Und auch vorher konnte ein Partnerschaft Managementsache sein. Denn man musste eben auch da die unterschiedlichen Bereiche miteinander abstimmen und die Beziehung verwalten. Es wird auch in früheren Zeiten genug Ehen gegeben haben, in denen die Ehepartner sich nicht mehr viel zu sagen gehabt haben und nebeneinander hergelebt haben und der eine die Sorgen des anderen nicht verstehen konnte, weil es ganz verschiedene Welten waren. Oder der Partner, der zu Hause geblieben ist, hat sich mit dem allein sein überfordert gefühlt oder später einfach gelangweilt, den ganzen Tag mit einem Säugling zusammen.

Liebe braucht das Mysterium – und dafür ist heute weniger Raum denn je. Das Mysterium entsteht aus der Ungleichheit. Denn dort wirken die Anziehungskräfte. Es geht nicht um das gerecht Geteilte, sondern um das dunkle Ungleiche. Mit der romantischen Liebe ist es vorbei. Wir befinden uns in der Phase des Übergangs in die Zeit der gleichberechtigten Bedürfnisbefriedigung. Nichts spricht dafür, dass Frauen und Männer das gemeinsam hinbekommen wollen.

Frauen und Männer werden nicht gleicher, wenn sie beide arbeiten. Sie haben mit hoher Wahrscheinlichkeit verschiedene Jobs, verschiedene Arten damit umzugehen und das Mysteriöse in einer Beziehung entsteht nicht dadurch, dass einer die Kinder versorgt. Es entsteht aus den Eigenarten von Mann und Frau.

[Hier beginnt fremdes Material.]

/-- The frames of WRITEB's data bytes, all acknowledged. -/
theorem observe_sentAll (lim : Nat) (prev : Levels) (frames : List FrameCells) (bs : List Byte) (rest : List Levels)
    (h : prev.scl = false) (hlen : bs.length = frames.length)
    (hf : ∀ f ∈ frames, f.Good lim ∧ f.acked = true ∧ f.Undisturbed) :
    ∃ q : Levels, q.scl = false ∧
      frameFrom [] (observeFrom prev ((frames.zip bs).flatMap (fun p => p.1.sent p.2) ++ rest)) =
        bs.map (fun b => .byte b true) ++ frameFrom [] (observeFrom q rest) := by
  induction frames generalizing prev bs with
  | nil =>
    obtain rfl := List.eq_nil_of_length_eq_zero hlen
    exact ⟨prev, h, rfl⟩
  | cons f frames ih =>
    obtain ⟨b, bs, rfl⟩ := List.exists_cons_of_length_eq_add_one hlen
    obtain ⟨hgood, hack, hu⟩ := hf f List.mem_cons_self
    obtain ⟨q, hq, e⟩ := observe_sent lim prev f b ((frames.zip bs).flatMap (fun p => p.1.sent p.2) ++ rest) h hgood hu
    obtain ⟨r, hr, e'⟩ := ih q bs hq (Nat.succ.inj hlen) (fun f' h' => hf f' (List.mem_cons_of_mem f h'))
    refine ⟨r, hr, ?_⟩
    rw [List.zip_cons_cons, List.flatMap_cons, List.append_assoc, e, e', hack, List.map_cons, List.cons_append]

/-- The frames of READB's data bytes, the last of them not acknowledged. -/
theorem observe_receivedAll (lim : Nat) (prev : Levels) (frames : List FrameCells) (rest : List Levels)
    (h : prev.scl = false) (hf : ∀ f ∈ frames, f.Good lim ∧ f.ninth.high.sda = true) :
    ∃ q : Levels, q.scl = false ∧
      frameFrom [] (observeFrom prev (receivedAll frames ++ rest)) =
        readItems (frames.map (fun f => byteShown f.data)) ++ frameFrom [] (observeFrom q rest) := by
  induction frames generalizing prev with
  | nil => exact ⟨prev, h, rfl⟩
  | cons f frames ih =>
    obtain ⟨hgood, hu⟩ := hf f List.mem_cons_self
    cases frames with
    | nil => exact observe_received lim prev f true rest h hgood hu
    | cons g frames =>
      obtain ⟨q, hq, e⟩ := observe_received lim prev f false (receivedAll (g :: frames) ++ rest) h hgood hu
      obtain ⟨r, hr, e'⟩ := ih q hq (fun f' h' => hf f' (List.mem_cons_of_mem f h'))
      refine ⟨r, hr, ?_⟩
      rw [receivedAll, List.append_assoc, e, e']
      rfl

/-- The stop condition at the end of the samples: the rising edge before it begins a frame that never fills. -/
theorem frame_stop (prev : Levels) (c : Cell) (h : prev.scl = false) (hl : c.low = ⟨true, true⟩) :
    frameFrom [] (observeFrom prev (stopSamples c)) = [.p] := by
  have e := observeFrom_stop prev c [] h hl
  rw [List.append_nil] at e
  rw [e]
  rfl

/-- Settles O58: the samples of `writebSendsAll`, observed part by part. -/
theorem writebFramedTrace : Obligations.WritebFramedTrace := by
  intro s a e1 e2 addr frames stop bs rest hst hscl hsda he1 haddr hack hu hlen hf hstop hk hlow hbs hm he
  obtain ⟨t, hexec, -, -, -, -, -, -, -, -, -, -, hwire⟩ := writebSendsAll s a ⟨true, true⟩ e1 e2 addr frames stop bs rest
    hst hscl hsda haddr hack hlen (fun f h => ⟨(hf f h).1, (hf f h).2.1⟩) hstop hk hbs hm he
  refine ⟨t, hexec, ?_⟩
  obtain ⟨q, hq, eaddr⟩ := observe_sent _ ⟨false, false⟩ addr (addrByte a .write)
    ((frames.zip bs).flatMap (fun p => p.1.sent p.2) ++ stopSamples stop) rfl haddr hu
  obtain ⟨r, hr, edata⟩ := observe_sentAll _ q frames bs (stopSamples stop) hq (hbs.trans hlen.symm) hf
  simp only [newSamples, hwire, List.append_assoc, List.drop_left]
  rw [observe, observe_start e1 _ he1, frame, frameFrom, eaddr, edata, hack, frame_stop r stop hr hlow]

/-- Settles O59: the samples of `readbReceivesAll`, observed part by part. -/
theorem readbFramedTrace : Obligations.ReadbFramedTrace := by
  intro s a e1 e2 addr frames stop rest hst hscl hsda he1 haddr hack hu hlen hf hstop hk hlow he
  obtain ⟨t, hexec, -, -, -, -, -, -, -, -, -, -, -, hwire⟩ := readbReceivesAll s a ⟨true, true⟩ e1 e2 addr frames stop rest
    hst hscl hsda haddr hack hlen (fun f h => (hf f h).1) hstop hk he
  refine ⟨t, hexec, ?_⟩
  obtain ⟨q, hq, eaddr⟩ := observe_sent _ ⟨false, false⟩ addr (addrByte a .read)
    (receivedAll frames ++ stopSamples stop) rfl haddr hu
  obtain ⟨r, hr, edata⟩ := observe_receivedAll _ q frames (stopSamples stop) hq hf
  simp only [newSamples, hwire, List.append_assoc, List.drop_left]
  rw [observe, observe_start e1 _ he1, frame, frameFrom, eaddr, edata, hack, frame_stop r stop hr hlow]

end Sys2Proof.Machine
end

section
/-! WRITEB and READB against the ideal target of R54 at rest. -/

namespace Sys2Proof.Safety

open Sys2Proof.Machine

/-- R27: outside ERROR no fault is pending. -/
theorem Quiet.err_eq_false {s : State} (q : Quiet s) (h : s.st ≠ .error) : s.err = false :=
  eq_false_of_ne_true (fun he => h (q.errIffError.1 he))

end Sys2Proof.Safety

namespace Sys2Proof.Machine

open Sys2Proof.Safety

/-- What the target does once it has acknowledged its address in direction `d`: it sends from the head of its list, or
it receives. -/
def Target.Serves (d : Dir) (g t : Target) : Prop :=
  match d with
  | .write => t.mode = .receiving ∧ t.sda = true
  | .read => t.mode = .sending ∧ t.sda = t.cur.getLsbD 7 ∧ t.cur = g.tx.headD 0xFF#8 ∧ t.tx = g.tx.tail

/-- The start and the address byte of a block transfer (R110, R111) to the target: it acknowledges. -/
theorem blockTransfer_calm (lim : Nat) (d : Dir) (loop : State → LoopResult) (s : State) (g : Target) (hst : s.st = .idle)
    (hscl : s.sclDrv = true) (hsda : s.sdaDrv = true) (he : s.env = .ideal g) (r : TargetAtRest g) (hl : 0 < lim) :
    ∃ u t, blockTransfer lim (addrByte g.addr d) loop s = finish lim (loop u) ∧ u.st = .data ∧ u.dir = d ∧
      u.sclDrv = false ∧ u.err = s.err ∧ u.ptr = s.ptr ∧ u.len = s.len ∧ u.env = .ideal t ∧ t.Calm ∧ t.bits = 0 ∧
      Target.Serves d g t := by
  obtain ⟨w, as, g', hstart, c, hmode, hbits, hline, haddr, htx⟩ := doStart_plain lim s g hst hscl hsda he r
  obtain ⟨w', as', t, hbyte, c', hbits', -, hserves⟩ := txByte_calm lim (addrByte g.addr d)
    { putBegun (addrByte g.addr d)
        { s with st := .start, sclDrv := false, sdaDrv := false, att := 0, wire := w, asked := as, env := .ideal g' } with
      att := 0 }
    g' rfl c rfl hl hbits hline (.inr ⟨hmode, by rw [addrOf_addrByte, haddr]⟩)
  have hput := doPut_eq_transfer lim (addrByte g.addr d)
    { s with st := .start, sclDrv := false, sdaDrv := false, att := 0, wire := w, asked := as, env := .ideal g' } rfl
  rw [transfer, hbyte] at hput
  rw [blockTransfer, if_neg (by simp [hst]), if_neg (by simp [hst]), hstart]
  simp only [hput]
  refine ⟨_, t, rfl, rfl, dirOf_addrByte g.addr d, rfl, rfl, rfl, rfl, rfl, c', hbits', ?_⟩
  simp only [hmode, dirOf_addrByte, true_and, htx] at hserves
  cases d with
  | write => simpa [Target.Serves] using hserves
  | read =>
    obtain ⟨h1, h2, h3, h4⟩ := hserves
    exact ⟨h1, h4, h2, h3⟩

/-- The end of a block transfer (R110, R111) that transferred everything: the clock rises at once. -/
theorem finish_plain (lim n : Nat) (s : State) (last : Byte) (t : Target) (hst : s.st = .data) (he : s.env = .ideal t)
    (p : t.Plain) (hl : 0 < lim) :
    ∃ u, finish lim ⟨s, n, last, true⟩ = respond true last false n u ∧ u.st = .idle ∧ u.err = s.err ∧ u.mem = s.mem := by
  obtain ⟨u, hstop, h⟩ := doStop_plain lim s t hst he p hl
  exact ⟨u, by rw [finish, if_pos rfl, hstop], h⟩

theorem getD_headD_tail (l : List Byte) (b : Byte) (n : Nat) : (l.headD b :: l.tail).getD n b = l.getD n b := by
  cases l with
  | nil => cases n <;> simp
  | cons c l => rfl

/-- Settles O60: the target acknowledges its address, then every byte passes, then the clock rises for the stop. -/
theorem idealTargetTransfers : Obligations.IdealTargetTransfers := by
  intro s g q hst he r
  obtain ⟨hscl, hsda⟩ := q.released (.inl hst)
  have herr : s.err = false := q.err_eq_false (by rw [hst]; decide)
  have hlen : s.len.toNat < 32768 := s.len.isLt
  constructor
  · obtain ⟨u, t, hb, h1, h2, h3, h4, -, h6, h7, c, h8, hm, hd⟩ := blockTransfer_calm Config.attemptLimit .write
      (fun s => writeLoop Config.attemptLimit s.len.toNat 0 s) (accept s) g hst hscl hsda he r attemptLimit_pos
    obtain ⟨v, t', hloop, k1, k2, k3, k4⟩ := writeLoop_calm Config.attemptLimit u.len.toNat 0 u t h1 h2 h3 h7 c
      attemptLimit_pos h8 hm hd
    obtain ⟨x, hfin, x1, x2, -⟩ := finish_plain Config.attemptLimit (0 + u.len.toNat) v 0#8 t' k1 k3 k4 attemptLimit_pos
    simp only [hloop] at hb
    refine ⟨_, (exec_writeb g.addr s).trans (congrArg _ (hb.trans hfin)), x1, ?_, ?_⟩
    · exact x2.trans (k2.trans (h4.trans herr))
    · rw [respond_rsp, h6, Nat.zero_add, accept_len]
  · obtain ⟨u, t, hb, h1, h2, h3, h4, h5, h6, h7, c, h8, hm, hd, hcur, htx⟩ := blockTransfer_calm Config.attemptLimit .read
      (fun s => readLoop Config.attemptLimit s.len.toNat 0 0#8 s) (accept s) g hst hscl hsda he r attemptLimit_pos
    rw [accept_len] at h6
    obtain ⟨v, t', last, hloop, k1, k2, k3, k4, hstored, -⟩ := readLoop_calm Config.attemptLimit u.len.toNat 0 0#8 u t h1 h2
      h3 h7 c attemptLimit_pos h8 hm hd (by rw [h6]; omega)
    obtain ⟨x, hfin, x1, x2, x3⟩ := finish_plain Config.attemptLimit (0 + u.len.toNat) v last t' k1 k3 k4 attemptLimit_pos
    simp only [hloop] at hb
    refine ⟨_, (exec_readb g.addr s).trans (congrArg _ (hb.trans hfin)), x1, ?_, ?_, ?_, fun n hn => ?_⟩
    · exact x2.trans (k2.trans (h4.trans herr))
    · rw [respond_rsp, rspOk_rspWord]
    · rw [respond_rsp, h6, Nat.zero_add]
      exact rspCount_rspWord true last false (by omega) (by omega)
    · have h := hstored n (by rw [h6]; exact hn)
      rw [Nat.zero_add, bufAddr_congr h5, hcur, htx, getD_headD_tail] at h
      rw [respond_mem, x3]
      exact h

end Sys2Proof.Machine
end

section
/-! What no command reads (R16, R24, R30): two runs from states that agree but for a hidden part stay in agreement. Each
operation is shown to keep the agreement, in the order of the definitions. -/

namespace Sys2Proof.Machine

/-! ### The line primitives (R43 to R49) -/

/-- Another cause, buffer, byte being moved and bit position. -/
def paint (c : Cause) (m : Memory) (a : Byte) (b : BitVec 4) (s : State) : State :=
  { s with cause := c, mem := m, shreg := a, bitcnt := b }

/-- The operation neither reads nor writes what `paint` changes. -/
def Ignores {α : Type} (f : State → State × α) : Prop :=
  ∀ c m a b s, f (paint c m a b s) = (paint c m a b (f s).1, (f s).2)

theorem emit_ignores (slot : Slot) (poll : Bool) : Ignores (emit slot poll) := by
  rintro c m a b ⟨st, err, cause, dir, busy, scl, sda, ptr, len, rsp, shreg, bitcnt, att, mem, wire, rst, host, reads, env,
    draws, asked⟩
  match env with
  | .script [] => rfl
  | .script (_ :: _) => rfl
  | .ideal _ => rfl

theorem driveSda_ignores (slot : Slot) (d : Bool) : Ignores (driveSda slot d) :=
  fun c m a b s => emit_ignores slot false c m a b { s with sdaDrv := d }

theorem pullScl_ignores (slot : Slot) : Ignores (pullScl slot) :=
  fun c m a b s => emit_ignores slot false c m a b { s with sclDrv := false }

theorem pollScl_ignores (lim : Nat) (slot : Slot) (fuel : Nat) : Ignores (pollScl lim slot fuel) := by
  intro c m a b s
  induction fuel generalizing s with
  | zero => rfl
  | succ n ih =>
    rw [pollScl, pollScl, emit_ignores]
    obtain ⟨u, smp⟩ := emit slot true s
    by_cases h : smp.scl = true
    · simp only [h, if_true]
    by_cases hl : u.att + 1 = lim
    · simp [h, hl, paint]
    · have := ih { u with att := u.att + 1 }
      simp only [paint] at this ⊢
      simp only [h, hl, if_false, this]
      rfl

theorem releaseScl_ignores (lim : Nat) (slot : Slot) : Ignores (releaseScl lim slot) :=
  fun c m a b s => pollScl_ignores lim slot (lim - s.att) c m a b { s with sclDrv := true }

/-! ### Agreement of two runs -/

/-- The part of the state in which two runs may differ. -/
inductive Hidden where
  | cause | mem | regs

/-- The two states agree but for the hidden part. -/
structure Alike (k : Hidden) (s t : State) : Prop where
  rest : t = { s with cause := t.cause, mem := t.mem, shreg := t.shreg, bitcnt := t.bitcnt, att := t.att }
  cause : k ≠ .cause → t.cause = s.cause
  mem : k ≠ .mem → t.mem = s.mem
  regs : k ≠ .regs → t.shreg = s.shreg ∧ t.bitcnt = s.bitcnt ∧ t.att = s.att

/-- Inside a command `att` has been cleared and counts the same polls in both runs. -/
structure AlikeInside (k : Hidden) (s t : State) : Prop extends Alike k s t where
  att : t.att = s.att

/-- The two results agree but for the hidden part of their states. -/
def AlikeResult {α : Type} (k : Hidden) (r q : State × α) : Prop := Alike k r.1 q.1 ∧ q.2 = r.2

section
variable {k : Hidden} {s t : State}

theorem Alike.st (h : Alike k s t) : t.st = s.st := by rw [h.rest]
theorem Alike.dir (h : Alike k s t) : t.dir = s.dir := by rw [h.rest]
theorem Alike.err (h : Alike k s t) : t.err = s.err := by rw [h.rest]
theorem Alike.ptr (h : Alike k s t) : t.ptr = s.ptr := by rw [h.rest]
theorem Alike.len (h : Alike k s t) : t.len = s.len := by rw [h.rest]
theorem Alike.draws (h : Alike k s t) : t.draws = s.draws := by rw [h.rest]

Und natürlich war auch gerade die frühere Ehe eine starke Bedürfnisbefriedigung: Er wollte eine Frau, die für Haushalt, Kinder und Sex sorgt und sie wollte eine Versorgung, weil sie selbst nicht arbeiten durfte. Was kann mehr ein Bedürfnismanagement sein?

Neue Freiheiten sind insoweit auch eine Chance für die Liebe. Mit mehr Unabhängigkeit werden wir freier für Partner, die wir sexuell, geistig und auf einer persönlichen Eben wollen. Es erlaubt eine Wahl abseits finanzieller Interessen, die natürlich zu ihren eigenen Problemen führt.

Aber deswegen muss die Romantik und die Liebe nicht sterben.